Yes, you will sort of "brush" with it..think of it as a mini rake of sorts..Slow, but steady, and even strokes. Enough pressure to grab the undercoat, but not so much that you are scraping skin..does that make sense? If I have time this week, I will try to take a video of carding with a stripping knife and post it on youtube for you and anyone else that wants to see. When you see people using their thumb on the knife, they are actually stripping the coat out (instead of carding..two completely different things) of a harsh coated terrier or such a breed. New wire coat won't grow in on those breeds unless the old, dead hairs are pulled out. Carding is simply removing undercoat while leaving the topcoat, so no thumb. If you come across some fuzzy coat and such, like the flyaway fuzz I was talking about in an earlier post, you can grasp it between the knife and thumb and pull it out. I hope this isn't just confusing you. 

The knife cannot really be used to thin the hair off the ears very well. You _can_use it that way to pull some fuzzy stuff from the ear area, but your dog probably isn't going to be happy with you..You are much better off carding the ears well, and behind and under the ears, then tidying up with thinning shears. At least a 44 tooth thinner is going to work best for you. I think I have a golden coming in tomorrow..If my camera is charged up, I will try to have my bather catch some things on tape for you. I know its much easier for me to see it than read it, and I do not have a knack for trying to explain things in type.


----------



## goldenmnm (Sep 13, 2008)

Thanks a million! I totally get what your saying. I have some thinning shears that I use now on their ears for getting the length and bulk off. I'd love it though if you could video, it does help seeing what a person says, but I do understand what you said through 'type'! "


----------



## Graco22 (Jul 16, 2007)

Well, I took video today, and have been working all afternoon to get it converted to the right kind of file and get it on youtube, and ARGH! I cannot get it to download...Keeps failing..I will work on it some tomorrow, and see if I can figure it out...Any pointers? For some reason my video camera saves the files as MOD files...and nothing recognizes it..and I can't figure out how to convert to an mpg..when I just change the file name, it doesn't work either...any computer savy people know what to do? I will get it up..promise...


----------



## goldenmnm (Sep 13, 2008)

You might want to google and find a video file converter. I had to do that along time ago, and I don't remember what it was called, but it did all that and you could convert it to any file you needed. It's no biggie if you can't get it to work, I don't want you pulling your hair out trying to figure it out. I know I hate having to figure out computer stuff!


----------



## Graco22 (Jul 16, 2007)

Ok, I have it up. Its just a short video on carding a pet golden, trimming ears, and debulking the rear end. I don't show the whole groom, and its just quick. I didn't brush the dog out first, but it is after a bath and high velocity dry. I took another short clip of trimming a pet golden's feet, and will work on getting that one up tonite if anyone wants to see that one too.

I don't know how to get the link right, but just search Youtube for "Graco2200" and my videos will come up.
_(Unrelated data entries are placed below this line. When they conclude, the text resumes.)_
-- ==== Sys2Proof/Machine/FlashOps.lean ====
section
/-!
DEFINITION. Flash: records (R51, R52), the boot set and its signature trailers (R53, R416, R417), the classing of
banks (R54), and data records in their slots (R55, R56).
-/

namespace Sys2Proof.Machine

/-- `n` bytes of a device from an offset; an erased byte reads 0xFF. -/
def FlashDev.read (d : FlashDev) (off n : Nat) : List Byte :=
  (List.range n).map (fun i => d.bytes.get 0xFF (off + i))

/-- Erase the 4 KiB sectors of a slot and write bytes from its first one (R56). -/
def FlashDev.write (d : FlashDev) (off size : Nat) (l : List Byte) : FlashDev :=
  let erased := d.bytes.filter (fun c => c.1 < off || off + size ≤ c.1)
  { d with bytes := (l.zipIdx).foldl (fun t (b, i) => t.put 0xFF (off + i) b) erased }

/-- A device that serves as a bank (R50); any other is treated as an empty bank. -/
def FlashDev.usable (d : FlashDev) : Bool := d.answers && d.sfdp && d.erase4k

/-- A record read from flash. -/
structure FlashRec where
  typ : Nat
  len : Nat
  seq : Nat
  payload : List Byte
  check : Nat
deriving DecidableEq, Repr

/-- The record at an offset, when it is valid under R51 and lies within its area. -/
def readRec (d : FlashDev) (off areaEnd : Nat) : Option FlashRec :=
  let h := d.read off 16
  let len := leAt h 8 4
  if leAt h 0 4 = 0x564E5243 && leAt h 6 2 = 0 && 1 ≤ len && len ≤ 33554400 && off + 20 + len ≤ areaEnd then
    let all := d.read off (16 + len)
    let chk := leNat (d.read (off + 16 + len) 4)
    if chk = crc32c all then
      some { typ := leAt h 4 2, len := len, seq := leAt h 12 4, payload := all.drop 16, check := chk }
    else none
  else none

/-- A record's bytes (R51). -/
def recBytes (typ seq : Nat) (payload : List Byte) : List Byte :=
  let b := leBytes 4 0x564E5243 ++ leBytes 2 typ ++ leBytes 2 0 ++ leBytes 4 payload.length ++ leBytes 4 seq ++ payload
  b ++ leBytes 4 (crc32c b)

/-- Sequence number `a` is newer than `b` (R52). -/
def seqNewer (a b : Nat) : Bool :=
  let d := (a + 2 ^ 32 - b) % 2 ^ 32
  1 ≤ d && d ≤ 0x7FFFFFFF

/-- What a boot-set record's trailer says: KEY_INDEX, SECURITY_VERSION, FW_VERSION. -/
structure Trailer where
  key : Nat
  version : Nat
  fw : Nat
  bytes : List Byte
deriving DecidableEq, Repr

/-- The signature check of R416 and R417. -/
def checkTrailer (r : FlashRec) : Option Trailer :=
  if r.len < 97 then none
  else
    let image := r.payload.take (r.len - 96)
    let t := r.payload.drop (r.len - 96)
    let key := byteAt t 6
    if leAt t 0 4 = 0x4E474953 && leAt t 4 2 = r.typ && key ≤ 3 && byteAt t 7 = 0 && leAt t 10 2 = 0 &&
       leAt t 16 4 = r.len - 96 && leNat (slice t 20 12) = 0 &&
       Config.ed25519Verify (Config.releaseKey key).toList (t.take 32 ++ (Config.sha512 image).toList) (slice t 32 64) then
      some { key := key, version := leAt t 8 2, fw := leAt t 12 4, bytes := t }
    else none

/-- A good bank's boot set: its directory SEQ and its four trailers, directory first, and the digests of the four payloads (R423). -/
structure BootSet where
  seq : Nat
  trailers : List Trailer
  digests : List (List Byte)
deriving DecidableEq, Repr

/-- State of a bank under R54. -/
inductive BankState where
  | empty
  | rejected
  | good (b : BootSet)
deriving DecidableEq, Repr

/-- The record that a 16-byte directory entry names, when its LENGTH, CHECK and SEQ agree with the entry (R53). -/
def entryRec (d : FlashDev) (seq : Nat) (e : List Byte) : Option FlashRec :=
  match readRec d (leAt e 4 4) 0x02000000 with
  | some r =>
    if r.typ = leAt e 0 2 && leAt e 2 2 = 0 && r.len = leAt e 8 4 && r.check = leAt e 12 4 && r.seq = seq then some r
    else none
  | none => none

/-- The three boot-set records in load order, when the directory names each exactly once (R53). -/
def bootSetOf (d : FlashDev) : Option BootSet :=
  match readRec d 0 0x02000000 with
  | none => none
  | some dir =>
    if dir.typ ≠ 1 || dir.len % 16 ≠ 0 || dir.len / 16 > 64 then none
    else match checkTrailer dir with
    | none => none
    | some td =>
      let ents := (List.range ((dir.len - 96) / 16)).map (fun i => slice dir.payload (16 * i) 16)
      let named (t : Nat) := ents.filter (fun e => leAt e 0 2 = t)
      if ents.length = 3 && [2, 8, 3].all (fun t => (named t).length = 1) then
        let recs := [2, 8, 3].filterMap (fun t => ((named t)[0]?).bind (entryRec d dir.seq))
        let ts := recs.filterMap checkTrailer
        if recs.length = 3 && ts.length = 3 && ts.all (fun t => t.key = td.key && t.version = td.version) then
          some { seq := dir.seq, trailers := td :: ts
                 digests := (dir :: recs).map (fun r => (Config.sha512 r.payload).toList) }
        else none
      else none

/-- The image of a boot-set record of a bank, its payload without the trailer (R416), when the directory names it. -/
def bootImage (d : FlashDev) (typ : Nat) : Option (List Byte) :=
  match readRec d 0 0x02000000 with
  | none => none
  | some dir =>
    let ents := (List.range ((dir.len - 96) / 16)).map (fun i => slice dir.payload (16 * i) 16)
    ((ents.find? (fun e => leAt e 0 2 = typ)).bind (entryRec d dir.seq)).map (fun r => r.payload.take (r.len - 96))

/-- Class a bank (R54). -/
def bankState (d : FlashDev) : BankState :=
  if !d.usable || leNat (d.read 0 4) = 0xFFFFFFFF then .empty
  else match bootSetOf d with
    | some b => .good b
    | none => .rejected

/-- Slots of data-record types (R56): offset and size. -/
def dataSlot : Nat → Option (Nat × Nat)
  | 0x0004 => some (0x02000000, 0x100000)
  | 0x0005 => some (0x02100000, 0x100000)
  | 0x0006 => some (0x02200000, 0x10000)
  | 0x0013 => some (0x02210000, 0x10000)
  | 0x0014 => some (0x02220000, 0x10000)
  | 0x0010 => some (0x02230000, 0x10000)
  | 0x0012 => some (0x02240000, 0x10000)
  | 0x0007 => some (0x02400000, 0x400000)
  | _ => none

/-- A valid copy of a data record in a bank's slot. -/
def dataCopy (d : FlashDev) (typ : Nat) : Option FlashRec :=
  if !d.usable then none
  else match dataSlot typ with
  | some (off, size) =>
    match readRec d off (off + size) with
    | some r => if r.typ = typ then some r else none
    | none => none
  | none => none

/-- The newest valid copy of a data record, `true` when it lies in bank B (R52, R55). -/
def newestData (x : Flash) (typ : Nat) : Option (Bool × FlashRec) :=
  match dataCopy x.a typ, dataCopy x.b typ with
  | none, none => none
  | some r, none => some (false, r)
  | none, some r => some (true, r)
  | some ra, some rb => if seqNewer rb.seq ra.seq then some (true, rb) else some (false, ra)

/-- Two candidates whose sequence numbers do not order them (R52). -/
def seqTie (x : Flash) (typ : Nat) : Bool :=
  match dataCopy x.a typ, dataCopy x.b typ with
  | some ra, some rb => !(seqNewer ra.seq rb.seq) && !(seqNewer rb.seq ra.seq)
  | _, _ => false

/-- A data record is present: the first word of its slot in some bank is not erased. The spec says of no record what 'present' is;
the model reads it as R54 reads an empty bank (DEDUCED, log entry 153). -/
def dataPresent (x : Flash) (typ : Nat) : Bool :=
  [x.a, x.b].any (fun d => d.usable && (match dataSlot typ with
    | some (off, _) => leNat (d.read off 4) ≠ 0xFFFFFFFF
    | none => false))

/-- The payload of the newest valid copy. -/
def dataPayload (x : Flash) (typ : Nat) : Option (List Byte) := (newestData x typ).map (fun p => p.2.payload)

/-- Write a new copy of a data record (R55, R56): none where its total size exceeds its slot. -/
def writeData (x : Flash) (typ : Nat) (payload : List Byte) : Option Flash :=
  match dataSlot typ with
  | none => none
  | some (off, size) =>
    if payload.length = 0 || payload.length + 20 > size then none
    else match newestData x typ with
      | none => some { x with a := x.a.write off size (recBytes typ 0 payload) }
      | some (inB, r) =>
        let bytes := recBytes typ ((r.seq + 1) % 2 ^ 32) payload
        if inB then some { x with a := x.a.write off size bytes }
        else some { x with b := x.b.write off size bytes }

/-- Store a data record; a record too large for its slot is not written (R56). -/
def State.storeData (s : State) (typ : Nat) (payload : List Byte) : State :=
  match writeData s.flash typ payload with
  | some x => { s with flash := x }
  | none => s

/-- Store one parameter's new value as a new module configuration record (R339, R346, R384, R426): none where the record would
exceed its slot, and the write is then rejected with RANGE (R56). -/
def State.storeConfig (s : State) (idx sub v : Nat) : Option State :=
  (writeData s.flash 0x0004 (Config.configStore ((dataPayload s.flash 0x0004).getD []) idx sub v)).map
    (fun x => { s with flash := x })

end Sys2Proof.Machine
end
If someone else wants to post the link here, that would be great. Computer savy I am not.


----------



## goldenmnm (Sep 13, 2008)

Oooo.. thanks a million, I"m going now to see it. I've love to see the feet one as well!

Thanks so much for the video! I found the feet one as well! I groom their feet usually with thinning shears instead of straights, and that's how I groom their ears. So I'm glad on on the right track! 

I was wondering though, what kind of stripping knife is that one? And what would you recommend? I have a thinner coated golden and a thick coated one?


----------



## Graco22 (Jul 16, 2007)

I'm glad you found the videos helpful Golden.  Those knives are actually Master Grooming Tools from Petedge. I bought the whole set, and that one I am using is a medium one..( I believe that one is what they list as "33 teeth, long") I don't care for them too much for actually stripping a terrier, but they work awesome for carding, and I didn't have to dull them much, which is a huge plus for me..lol That one should work great on either of your goldens, but if you wanted to, you could just get the whole set (its really cheap) and have a few of them to play with on different areas and each dog.


----------



## goldenmnm (Sep 13, 2008)

Great to know! I was going to order stuff from Petedge and that'll be on the list. I hope it helps out more so than a slicker brush! I'm having to swiffer all the time it seems, but I'm in the south and it's hot so they don't need the coat, but I wish they'd keep it to themselves!


----------